[RECORDS PROVIDED]:
-- Opening Marker --

-- ==== Sys2Proof/Machine/Operands.lean ====
section
/-! DEFINITION. Every layout of chapter 12: the codes of values, the parameters of requests and the cue record as they
are read, the POSITION payload both ways, and the bodies of the reports. -/

namespace Sys2Proof.Machine

/-! ### Labels -/

/-- A label: four bytes H, M, S, F (§12.4). -/
def labelAt (bs : List Byte) (i : Nat) : Label :=
  { hours := byteAt bs i, minutes := byteAt bs (i + 1), seconds := byteAt bs (i + 2), frames := byteAt bs (i + 3) }

/-! ### Codes (Tables 12.2 to 12.7) -/

def TransportState.code : TransportState → Nat
  | .stopped => 0
  | .parked => 1
  | .play => 2
  | .vari => 3
  | .wind => 4
  | .locating => 5
  | .offline => 6
  | .localControl => 7

def transportOfCode (n : Nat) : TransportState :=
  match n with
  | 0 => .stopped
  | 1 => .parked
  | 2 => .play
  | 3 => .vari
  | 4 => .wind
  | 5 => .locating
  | 6 => .offline
  | _ => .localControl

def ChaseState.code : ChaseState → Nat
  | .free => 0
  | .park => 1
  | .seek => 2
  | .sync => 3
  | .locked => 4
  | .lost => 5

def RefState.code : RefState → Nat
  | .lost => 0
  | .settling => 1
  | .present => 2

def Quality.code : Quality → Nat
  | .none => 0
  | .tach => 1
  | .ltc => 2
  | .virtual => 3

def qualityOfCode (n : Nat) : Quality :=
  match n with
  | 0 => .none
  | 1 => .tach
  | 2 => .ltc
  | _ => .virtual

def Compare.code : Compare → Nat
  | .level => 0
  | .ahead => 1
  | .behind => 2

def ReqResult.code : ReqResult → Nat
  | .ok => 0
  | .clamped => 1
  | .refusedState => 2
  | .refusedRole => 3
  | .refusedFull => 4
  | .refusedFormat => 5
  | .refusedUnknown => 6
  | .refusedTag => 7
  | .refusedLocal => 8

def CueState.code : CueState → Nat
  | .waiting => 0
  | .active => 1
  | .done => 2
  | .aborted => 3

def Trigger.code : Trigger → Nat
  | .own _ => 0
  | .lead _ => 1
  | .gpi line => 2 + line.val
  | .manual => 6

def CueAction.code : CueAction → Nat
  | .record _ _ => 0
  | .transition _ => 1
  | .transport _ => 2
  | .gpiPulse _ _ => 3
  | .mark => 4

def Binding.code : Binding → Nat
  | .cue => 0
  | .mark => 1
  | .play => 2
  | .stop => 3
  | .abort => 4
  | .none => 5

def bindingOfCode (n : Nat) : Option Binding :=
  match n with
  | 0 => some .cue
  | 1 => some .mark
  | 2 => some .play
  | 3 => some .stop
  | 4 => some .abort
  | 5 => some .none
  | _ => none

def EdgeSelect.code : EdgeSelect → Nat
  | .fall => 0
  | .rise => 1
  | .both => 2

def edgeOfCode (n : Nat) : Option EdgeSelect :=
  match n with
  | 0 => some .fall
  | 1 => some .rise
  | 2 => some .both
  | _ => none

def TallySource.code : TallySource → Nat
  | .none => 0
  | .record => 1
  | .air => 2
  | .lock => 3
  | .ready => 4
  | .fault => 5

def sourceOfCode (n : Nat) : Option TallySource :=
  match n with
  | 0 => some .none
  | 1 => some .record
  | 2 => some .air
  | 3 => some .lock
  | 4 => some .ready
  | 5 => some .fault
  | _ => none

def TallyPattern.code : TallyPattern → Nat
  | .steady => 0
  | .slow => 1
  | .fast => 2

def tallyPatternOfCode (n : Nat) : Option TallyPattern :=
  match n with
  | 0 => some .steady
  | 1 => some .slow
  | 2 => some .fast
  | _ => none

def Origin.code : Origin → Nat
  | .request => 0
  | .gpi line => 1 + line.val
  | .cue => 5

/-- A GPI line number 1 to 4 (Table 12.4). -/
def lineOfCode (n : Nat) : Option GpiLine :=
  match n with
  | 1 => some 0
  | 2 => some 1
  | 3 => some 2
  | 4 => some 3
  | _ => none

def curveOfCode (n : Nat) : Option Curve :=
  match n with
  | 0 => some .linear
  | 1 => some .smooth
  | 2 => some .fast
  | _ => none

def patternOfCode (n : Nat) : Option Pattern :=
  match n with
  | 0 => some .left
  | 1 => some .top
  | 2 => some .box
  | 3 => some .split
  | 4 => some .sparkle
  | _ => none

def lawOfCode (n : Nat) : Option AudioLaw :=
  match n with
  | 0 => some .linear
  | 1 => some .power
  | 2 => some .cut
  | _ => none

def kindOfCode (n : Nat) : Option TransKind :=
  match n with
  | 0 => some .dissolve
  | 1 => some .wipe
  | _ => none

def directionOfCode (n : Nat) : Option Direction :=
  match n with
  | 0 => some .inward
  | 1 => some .outward
  | _ => none

/-- HARD or SOFT, or plus or minus: 0 or 1. -/
def flagOfCode (n : Nat) : Option Bool :=
  match n with
  | 0 => some false
  | 1 => some true
  | _ => none

/-- The station in bits 0 to 3. -/
def stationOf (n : Nat) : Station := Fin.ofNat 16 n

/-! ### The REQUEST header (Table 12.3) -/

/-- TARGET of a REQUEST payload: its bytes 0 and 1, high byte first (Table 12.3, R184). -/
def targetAt (payload : List Byte) : Word16 := BitVec.ofNat 16 (wordAt payload 0)

/-- TARGET of a request (Table 12.3). -/
def targetOf (r : Request) : Word16 := targetAt [r.targetHigh, r.targetLow]

/-! ### The cue record (Tables 12.5, 12.6) -/

/-- A value read from a request and whether it was coerced on the way (R68). -/
structure Coerced (α : Type) where
  value : α
  coerced : Bool
  deriving DecidableEq, Repr

/-- A request label: none when it fails R5; coerced by R8. -/
def readLabel (std : Standard) (l : Label) : Option (Coerced Nat) :=
  if labelValid std l then some { value := requestCount std l, coerced := labelOmitted std l } else none

/-- A number held at no more than a bound (Table 9.4). -/
def atMost (bound n : Nat) : Coerced Nat := { value := min bound n, coerced := bound < n }

/-- A number held at no less than 1 (Table 9.4). -/
def atLeastOne (n : Nat) : Coerced Nat := { value := max 1 n, coerced := n = 0 }

/-- The trigger of a cue record; an untimed cue's label is ignored (R132). -/
def readTrigger (std : Standard) (bs : List Byte) : Option (Coerced Trigger) :=
  match byteAt bs 1 with
  | 0 => (readLabel std (labelAt bs 2)).map fun c => { value := .own c.value, coerced := c.coerced }
  | 1 => (readLabel std (labelAt bs 2)).map fun c => { value := .lead c.value, coerced := c.coerced }
  | 2 => some { value := .gpi 0, coerced := false }
  | 3 => some { value := .gpi 1, coerced := false }
  | 4 => some { value := .gpi 2, coerced := false }
  | 5 => some { value := .gpi 3, coerced := false }
  | 6 => some { value := .manual, coerced := false }
  | _ => none

/-- The partner byte: bit 4 set when present, the station in bits 0 to 3 (Table 12.6). -/
def partnerOf (n : Nat) : Option Station := if bitOf n 4 then some (stationOf n) else none

/-- The parameters of a TRANSITION (Table 12.6; target and duration coerced by Table 9.4). The context carries every choice,
so each is checked, a DISSOLVE's direction and pattern too (R69, R135; log 20). -/
def readTransition (bs : List Byte) : Option (Coerced CueAction) :=
  match kindOfCode (byteAt bs 10), directionOfCode (byteAt bs 11), curveOfCode (byteAt bs 16),
    patternOfCode (byteAt bs 17), lawOfCode (byteAt bs 20) with
  | some kind, some direction, some curve, some pattern, some law =>
    let target := atMost 1024 (wordAt bs 12)
    let duration := atMost 999 (wordAt bs 14)
    some
      { value :=
          .transition
            { kind := kind, direction := direction, target := target.value, duration := duration.value,
              curve := curve, pattern := pattern, softness := byteAt bs 18 % 64,
              partner := partnerOf (byteAt bs 19), law := law }
        coerced := target.coerced || duration.coerced }
  | _, _, _, _, _ => none

/-- The parameters of a TRANSPORT; the label of STOP and PLAY is ignored (R185). -/
def readTransport (std : Standard) (bs : List Byte) : Option (Coerced CueAction) :=
  match byteAt bs 10 with
  | 0 => some { value := .transport .stop, coerced := false }
  | 1 => some { value := .transport .play, coerced := false }
  | 2 =>
    (readLabel std (labelAt bs 11)).map fun c => { value := .transport (.locate c.value), coerced := c.coerced }
  | _ => none

/-- The action of a cue record and its parameters (Tables 12.5, 12.6, 9.4). -/
def readAction (std : Standard) (bs : List Byte) : Option (Coerced CueAction) :=
  match byteAt bs 9 with
  | 0 =>
    let length := atLeastOne (wordAt bs 11)
    some { value := .record (BitVec.ofNat 4 (byteAt bs 10)) length.value, coerced := length.coerced }
  | 1 => readTransition bs
  | 2 => readTransport std bs
  | 3 =>
    let width := atLeastOne (byteAt bs 11)
    (lineOfCode (byteAt bs 10)).map fun line =>
      { value := .gpiPulse line width.value, coerced := width.coerced }
  | 4 => some { value := .mark, coerced := false }
  | _ => none

/-- A newly loaded cue (R132). -/
def newCue (tag : Byte) (trigger : Trigger) (hard : Bool) (required : Word16) (action : CueAction) : Cue :=
  { tag := tag, trigger := trigger, hard := hard, required := required, action := action, state := .waiting,
    slipped := false, unpaired := false, rehearsal := false, finish := none, remaining := 0, notReady := 0 }

/-- The cue record of CUE LOAD: none when its FORMAT check fails (R69, R135). The mode is held for every cue and checked
for every one (R132; log 20). -/
def readCue (std : Standard) (bs : List Byte) : Option (Coerced Cue) :=
  if bs.length = 21 ∧ byteAt bs 0 ≠ 0 then
    match readTrigger std bs, flagOfCode (byteAt bs 6), readAction std bs with
    | some trigger, some soft, some action =>
      some
        { value :=
            newCue (bs.getD 0 0) trigger.value (!soft) (BitVec.ofNat 16 (wordAt bs 7)) action.value
          coerced := trigger.coerced || action.coerced }
    | _, _, _ => none
  else none

/-! ### The POSITION payload (Table 12.2) -/

/-- The twenty bytes of a bulletin with every value as it stands at composition (R50 to R56). -/
def bulletinBytes (s : State) : List Byte :=
  let r := s.pos.published
  let c := s.chase.handed
  bytesOf 1 ((transportState s).code + 8 * c.state.code + 64 * s.time.refState.code)
    ++ bytesOf 3 (frameView r.position)
    ++ bytesOf 2 (phaseView r.position + 512 * r.quality.code + 2048 * boolCode c.ready + 4096 * c.compare.code)
    ++ bytesOf 2 (wordOfInt r.motion)
    ++ bytesOf 1 (s.chase.lead.val + 16 * s.tr.armed.toNat)
    ++ bytesOf 1 ((editLines s).toNat + 16 * s.marks.length)
    ++ bytesOf 2 (s.fader.level + 2048 * boolCode (onAir s) + 4096 * s.req.lastResult.code)
    ++ [match s.fader.context with | some x => x.tag | none => 0, activeRecordTag s]
    ++ bytesOf 1 (waitingCount s)
    ++ bytesOf 2 s.flags.toNat
    ++ [s.req.lastTag, s.req.count, 0]

/-- What a peer entry holds of a bulletin (R57). -/
structure PeerContents where
  frame : Nat
  phase : Nat
  quality : Quality
  speed : Int
  transport : TransportState
  ready : Bool
  tag : Byte
  deriving DecidableEq, Repr

/-- A POSITION payload is well formed (R60). -/
def bulletinWellFormed (std : Standard) (bs : List Byte) : Bool :=
  bs.length = 20 && byteAt bs 0 / 8 % 8 ≤ 5 && byteAt bs 0 / 64 ≤ 2 && wideAt bs 1 < std.fpd
    && wordAt bs 4 / 4096 % 4 ≤ 2 && byteAt bs 9 / 16 ≤ 8 && wordAt bs 10 % 2048 ≤ 1024
    && wordAt bs 10 / 4096 ≤ 8 && byteAt bs 14 % 32 ≤ 24

/-- The contents a peer entry takes from a payload (R57, Table 12.2). -/
def readBulletin (bs : List Byte) : PeerContents :=
  { frame := wideAt bs 1, phase := wordAt bs 4 % 512, quality := qualityOfCode (wordAt bs 4 / 512 % 4),
    speed := signedWord (wordAt bs 6), transport := transportOfCode (byteAt bs 0 % 8),
    ready := bitOf (wordAt bs 4) 11, tag := bs.getD 12 0 }

/-! ### Reports (§12.5) -/

/-- The header of a report: kind, tag echo, requester (R71). -/
def reportHeader (kind : Nat) (r : Request) : List Byte :=
  bytesOf 1 kind ++ [r.tag] ++ bytesOf 1 (r.source.toNat % 16)

/-- The straps as read (Table 12.7). -/
def strapByte (p : Straps) : Nat := p.station.val + 16 * p.role.toNat + 64 * p.std.toNat

/-- An input's byte (Table 12.7). -/
def GpiInput.statusByte (i : GpiInput) : List Byte := bytesOf 1 (i.binding.code + 16 * i.edge.code)

/-- An output's byte (Table 12.7). -/
def GpiOutput.statusByte (o : GpiOutput) : List Byte := bytesOf 1 (o.source.code + 16 * o.pattern.code)

/-- The STATUS body (R72, Table 12.7). -/
def statusBody (s : State) : List Byte :=
  bytesOf 1 (strapByte s.straps) ++ bytesOf 1 (role s).code ++ bytesOf 1 s.time.refState.code
    ++ bytesOf 2 s.time.fieldCount.toNat ++ bytesOf 2 s.flags.toNat
    ++ bytesOf 2 s.link.rxBad ++ bytesOf 2 s.link.collisions ++ bytesOf 2 s.link.txDropped
    ++ bytesOf 2 s.pos.tcRejects ++ bytesOf 2 s.pos.jams
    ++ bytesOf 1 s.chase.lead.val ++ bytesOf 3 s.chase.offset ++ bytesOf 1 s.tr.armed.toNat
    ++ s.gpi.inputs.toList.flatMap GpiInput.statusByte ++ s.gpi.outputs.toList.flatMap GpiOutput.statusByte

/-- A cue's state byte (§12.5). -/
def Cue.stateByte (c : Cue) : Nat :=
  c.state.code + 4 * boolCode c.slipped + 8 * boolCode c.unpaired + 16 * boolCode c.rehearsal

/-- A cue's entry in the CUES report (R73). -/
def Cue.entryBytes (c : Cue) : List Byte :=
  [c.tag] ++ bytesOf 1 c.stateByte ++ bytesOf 1 c.trigger.code ++ bytesOf 3 (c.frame?.getD 0)
    ++ bytesOf 1 c.action.code

/-- The CUES body: up to five entries from the start index (R73). -/
def cuesBody (start : Nat) (s : State) : List Byte :=
  bytesOf 1 s.cues.list.length ++ bytesOf 1 start ++ ((s.cues.list.drop start).take 5).flatMap Cue.entryBytes

/-- A mark's entry in the MARKS report (R74). -/
def Mark.entryBytes (m : Mark) : List Byte :=
  bytesOf 3 m.frame ++ bytesOf 2 (m.phase + 512 * m.quality.code + 2048 * m.origin.code)

/-- The MARKS body: the count and every entry, top first (R74). -/
def marksBody (s : State) : List Byte := bytesOf 1 s.marks.length ++ s.marks.flatMap Mark.entryBytes

end Sys2Proof.Machine
end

-- Closing Marker --

[PROBLEM STATEMENT]: Select from the material above each line in which the string "PeerContents" appears, and list those lines.

[RESULT FOR THIS TASK]:
structure PeerContents where
def readBulletin (bs : List Byte) : PeerContents :=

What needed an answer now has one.